From the data below, repeat exactly the lines from the line with "theorem witness_OtpLifeCycleAndLogs_13 : ∃" to the line with "(Admitted 0xB33 p", both included.
Available records Start Marker
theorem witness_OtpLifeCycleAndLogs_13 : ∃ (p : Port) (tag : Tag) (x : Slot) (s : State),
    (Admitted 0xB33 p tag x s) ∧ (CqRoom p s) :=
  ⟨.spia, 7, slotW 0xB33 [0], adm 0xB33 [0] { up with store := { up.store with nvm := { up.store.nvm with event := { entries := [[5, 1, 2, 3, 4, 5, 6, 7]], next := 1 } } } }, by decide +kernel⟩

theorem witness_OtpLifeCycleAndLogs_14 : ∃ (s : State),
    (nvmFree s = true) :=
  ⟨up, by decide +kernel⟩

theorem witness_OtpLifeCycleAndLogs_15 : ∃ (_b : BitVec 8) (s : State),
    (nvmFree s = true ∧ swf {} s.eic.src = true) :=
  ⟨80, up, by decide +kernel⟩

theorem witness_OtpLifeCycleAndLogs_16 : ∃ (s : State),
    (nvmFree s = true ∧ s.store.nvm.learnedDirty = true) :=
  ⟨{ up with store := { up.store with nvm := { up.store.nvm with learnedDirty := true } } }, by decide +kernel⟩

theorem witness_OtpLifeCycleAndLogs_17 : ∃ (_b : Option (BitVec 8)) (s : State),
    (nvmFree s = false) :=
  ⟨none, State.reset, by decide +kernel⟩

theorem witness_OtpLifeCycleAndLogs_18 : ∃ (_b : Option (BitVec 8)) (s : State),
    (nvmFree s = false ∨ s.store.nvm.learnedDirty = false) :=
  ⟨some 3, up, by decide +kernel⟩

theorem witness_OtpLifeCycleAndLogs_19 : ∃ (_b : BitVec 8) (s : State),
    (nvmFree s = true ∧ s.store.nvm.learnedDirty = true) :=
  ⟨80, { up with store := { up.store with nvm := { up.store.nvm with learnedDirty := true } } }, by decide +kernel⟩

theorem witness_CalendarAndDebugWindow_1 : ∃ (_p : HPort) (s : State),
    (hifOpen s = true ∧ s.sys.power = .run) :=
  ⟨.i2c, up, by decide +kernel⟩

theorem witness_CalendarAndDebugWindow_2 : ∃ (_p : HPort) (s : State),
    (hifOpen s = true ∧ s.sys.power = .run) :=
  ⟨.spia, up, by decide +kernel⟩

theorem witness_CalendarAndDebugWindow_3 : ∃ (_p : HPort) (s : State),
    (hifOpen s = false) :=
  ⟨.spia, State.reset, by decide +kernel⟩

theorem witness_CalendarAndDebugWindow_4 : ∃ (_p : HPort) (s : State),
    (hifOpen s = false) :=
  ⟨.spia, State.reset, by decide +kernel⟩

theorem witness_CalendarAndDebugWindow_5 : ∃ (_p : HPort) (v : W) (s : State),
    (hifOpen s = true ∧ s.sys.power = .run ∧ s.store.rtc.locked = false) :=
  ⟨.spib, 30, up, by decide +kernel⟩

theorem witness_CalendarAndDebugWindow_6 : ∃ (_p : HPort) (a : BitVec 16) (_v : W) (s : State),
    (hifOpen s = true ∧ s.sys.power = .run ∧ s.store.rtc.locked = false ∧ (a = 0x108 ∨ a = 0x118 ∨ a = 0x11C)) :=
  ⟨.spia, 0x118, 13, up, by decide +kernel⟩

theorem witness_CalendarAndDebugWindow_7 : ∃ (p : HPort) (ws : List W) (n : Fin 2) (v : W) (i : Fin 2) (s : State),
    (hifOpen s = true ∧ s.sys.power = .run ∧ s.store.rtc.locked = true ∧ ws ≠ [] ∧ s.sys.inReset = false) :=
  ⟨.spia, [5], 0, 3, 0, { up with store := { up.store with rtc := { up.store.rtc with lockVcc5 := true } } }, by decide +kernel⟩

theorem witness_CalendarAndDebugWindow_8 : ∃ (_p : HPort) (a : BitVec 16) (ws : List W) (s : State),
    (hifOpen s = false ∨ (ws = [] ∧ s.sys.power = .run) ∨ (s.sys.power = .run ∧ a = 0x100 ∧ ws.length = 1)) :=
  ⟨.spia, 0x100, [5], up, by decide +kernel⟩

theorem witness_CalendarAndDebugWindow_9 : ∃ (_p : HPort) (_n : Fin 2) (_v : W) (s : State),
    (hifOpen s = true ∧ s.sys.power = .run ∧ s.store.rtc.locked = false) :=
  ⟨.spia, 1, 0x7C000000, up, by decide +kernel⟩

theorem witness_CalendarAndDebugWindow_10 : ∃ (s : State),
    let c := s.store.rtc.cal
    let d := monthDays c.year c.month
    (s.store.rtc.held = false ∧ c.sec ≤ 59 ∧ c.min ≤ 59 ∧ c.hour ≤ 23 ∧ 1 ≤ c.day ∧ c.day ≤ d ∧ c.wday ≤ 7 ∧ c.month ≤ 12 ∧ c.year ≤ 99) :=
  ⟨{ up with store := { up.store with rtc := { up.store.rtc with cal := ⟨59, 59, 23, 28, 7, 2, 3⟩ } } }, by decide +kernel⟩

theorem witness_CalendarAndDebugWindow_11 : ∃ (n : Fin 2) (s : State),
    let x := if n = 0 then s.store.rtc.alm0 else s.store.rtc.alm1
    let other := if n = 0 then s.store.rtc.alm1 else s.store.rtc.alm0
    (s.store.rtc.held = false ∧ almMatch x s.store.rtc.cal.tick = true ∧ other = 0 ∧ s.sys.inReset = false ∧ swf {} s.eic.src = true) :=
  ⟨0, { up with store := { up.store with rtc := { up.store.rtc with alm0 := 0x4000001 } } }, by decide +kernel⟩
Available records End Marker
Available records Start Marker
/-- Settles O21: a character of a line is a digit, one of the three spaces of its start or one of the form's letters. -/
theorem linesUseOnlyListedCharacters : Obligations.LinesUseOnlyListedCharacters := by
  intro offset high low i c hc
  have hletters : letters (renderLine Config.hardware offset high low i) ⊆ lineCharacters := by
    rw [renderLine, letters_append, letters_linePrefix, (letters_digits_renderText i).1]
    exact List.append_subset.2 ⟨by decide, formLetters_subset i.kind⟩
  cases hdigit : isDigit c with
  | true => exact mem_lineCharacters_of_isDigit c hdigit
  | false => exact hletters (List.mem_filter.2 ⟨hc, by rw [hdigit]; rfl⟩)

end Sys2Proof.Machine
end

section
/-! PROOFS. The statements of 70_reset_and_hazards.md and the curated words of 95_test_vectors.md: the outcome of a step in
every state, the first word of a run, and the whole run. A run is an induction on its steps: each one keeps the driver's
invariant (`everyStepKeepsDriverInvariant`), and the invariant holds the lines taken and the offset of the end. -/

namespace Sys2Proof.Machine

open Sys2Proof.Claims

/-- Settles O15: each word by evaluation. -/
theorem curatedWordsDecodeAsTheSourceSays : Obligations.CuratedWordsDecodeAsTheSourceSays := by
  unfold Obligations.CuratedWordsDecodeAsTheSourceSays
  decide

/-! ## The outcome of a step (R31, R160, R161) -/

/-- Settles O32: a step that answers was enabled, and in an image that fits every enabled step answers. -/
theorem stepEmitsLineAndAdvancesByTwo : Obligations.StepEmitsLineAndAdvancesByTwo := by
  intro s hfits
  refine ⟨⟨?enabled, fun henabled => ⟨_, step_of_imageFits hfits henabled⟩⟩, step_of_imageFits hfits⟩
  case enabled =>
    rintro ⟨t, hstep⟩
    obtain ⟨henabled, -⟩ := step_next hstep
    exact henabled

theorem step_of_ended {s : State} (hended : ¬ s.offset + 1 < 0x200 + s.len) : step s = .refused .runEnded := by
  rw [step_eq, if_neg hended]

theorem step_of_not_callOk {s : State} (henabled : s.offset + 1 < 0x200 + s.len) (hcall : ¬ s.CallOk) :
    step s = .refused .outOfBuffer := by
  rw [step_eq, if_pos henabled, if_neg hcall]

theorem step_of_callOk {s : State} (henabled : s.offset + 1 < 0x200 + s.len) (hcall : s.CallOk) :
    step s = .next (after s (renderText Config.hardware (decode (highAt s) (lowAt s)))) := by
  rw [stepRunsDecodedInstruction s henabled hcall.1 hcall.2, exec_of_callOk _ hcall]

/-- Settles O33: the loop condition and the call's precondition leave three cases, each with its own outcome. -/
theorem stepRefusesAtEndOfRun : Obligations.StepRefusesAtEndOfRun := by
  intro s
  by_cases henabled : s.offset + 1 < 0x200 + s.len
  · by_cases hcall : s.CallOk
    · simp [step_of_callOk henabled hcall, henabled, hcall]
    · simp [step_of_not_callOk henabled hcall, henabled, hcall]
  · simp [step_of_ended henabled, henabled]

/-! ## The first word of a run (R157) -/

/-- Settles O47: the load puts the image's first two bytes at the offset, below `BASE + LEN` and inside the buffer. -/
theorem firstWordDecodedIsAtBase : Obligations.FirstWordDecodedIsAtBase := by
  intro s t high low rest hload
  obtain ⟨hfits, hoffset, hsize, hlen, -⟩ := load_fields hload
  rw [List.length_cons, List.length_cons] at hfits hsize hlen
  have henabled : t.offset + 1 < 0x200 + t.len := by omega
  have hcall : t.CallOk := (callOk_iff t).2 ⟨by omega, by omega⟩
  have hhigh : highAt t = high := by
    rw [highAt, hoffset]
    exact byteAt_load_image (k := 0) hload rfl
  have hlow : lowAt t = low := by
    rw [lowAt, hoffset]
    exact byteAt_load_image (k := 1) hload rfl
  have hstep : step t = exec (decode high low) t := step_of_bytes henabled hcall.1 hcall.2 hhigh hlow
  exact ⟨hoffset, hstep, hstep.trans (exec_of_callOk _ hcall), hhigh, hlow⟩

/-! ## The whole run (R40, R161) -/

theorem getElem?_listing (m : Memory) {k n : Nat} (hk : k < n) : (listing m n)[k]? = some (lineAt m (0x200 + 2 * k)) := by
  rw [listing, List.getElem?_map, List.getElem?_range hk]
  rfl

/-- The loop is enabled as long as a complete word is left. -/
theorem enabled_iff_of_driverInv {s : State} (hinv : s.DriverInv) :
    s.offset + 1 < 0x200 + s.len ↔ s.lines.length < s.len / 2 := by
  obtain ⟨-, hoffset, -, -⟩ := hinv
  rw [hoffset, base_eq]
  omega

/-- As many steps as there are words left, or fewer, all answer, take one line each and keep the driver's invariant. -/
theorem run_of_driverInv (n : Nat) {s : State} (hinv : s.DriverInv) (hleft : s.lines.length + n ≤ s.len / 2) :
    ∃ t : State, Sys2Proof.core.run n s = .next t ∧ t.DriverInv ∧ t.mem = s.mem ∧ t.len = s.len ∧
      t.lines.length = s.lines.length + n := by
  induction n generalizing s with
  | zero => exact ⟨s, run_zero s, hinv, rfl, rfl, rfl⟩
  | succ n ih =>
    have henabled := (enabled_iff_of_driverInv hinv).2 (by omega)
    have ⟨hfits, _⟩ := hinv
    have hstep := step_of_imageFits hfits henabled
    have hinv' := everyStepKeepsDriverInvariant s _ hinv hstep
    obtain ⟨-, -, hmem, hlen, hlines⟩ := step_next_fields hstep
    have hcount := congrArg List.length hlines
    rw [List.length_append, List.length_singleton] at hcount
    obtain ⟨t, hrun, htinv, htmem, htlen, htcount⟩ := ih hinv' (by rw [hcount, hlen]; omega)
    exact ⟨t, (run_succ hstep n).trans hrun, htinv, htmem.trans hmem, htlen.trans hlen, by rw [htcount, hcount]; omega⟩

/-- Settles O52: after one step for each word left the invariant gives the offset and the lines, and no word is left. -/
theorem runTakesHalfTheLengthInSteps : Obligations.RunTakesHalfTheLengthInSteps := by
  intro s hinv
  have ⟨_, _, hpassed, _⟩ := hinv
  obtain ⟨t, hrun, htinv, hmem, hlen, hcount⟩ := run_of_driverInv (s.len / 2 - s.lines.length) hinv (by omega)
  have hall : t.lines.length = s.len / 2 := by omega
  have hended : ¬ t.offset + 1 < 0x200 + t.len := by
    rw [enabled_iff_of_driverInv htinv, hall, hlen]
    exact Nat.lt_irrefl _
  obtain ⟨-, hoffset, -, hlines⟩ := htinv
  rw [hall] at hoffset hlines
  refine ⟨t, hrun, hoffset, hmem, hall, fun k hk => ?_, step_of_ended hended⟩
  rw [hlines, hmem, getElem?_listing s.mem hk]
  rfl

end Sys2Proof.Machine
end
Available records End Marker
### Expected answer:
theorem witness_OtpLifeCycleAndLogs_13 : ∃ (p : Port) (tag : Tag) (x : Slot) (s : State),
    (Admitted 0xB33 p tag x s) ∧ (CqRoom p s) :=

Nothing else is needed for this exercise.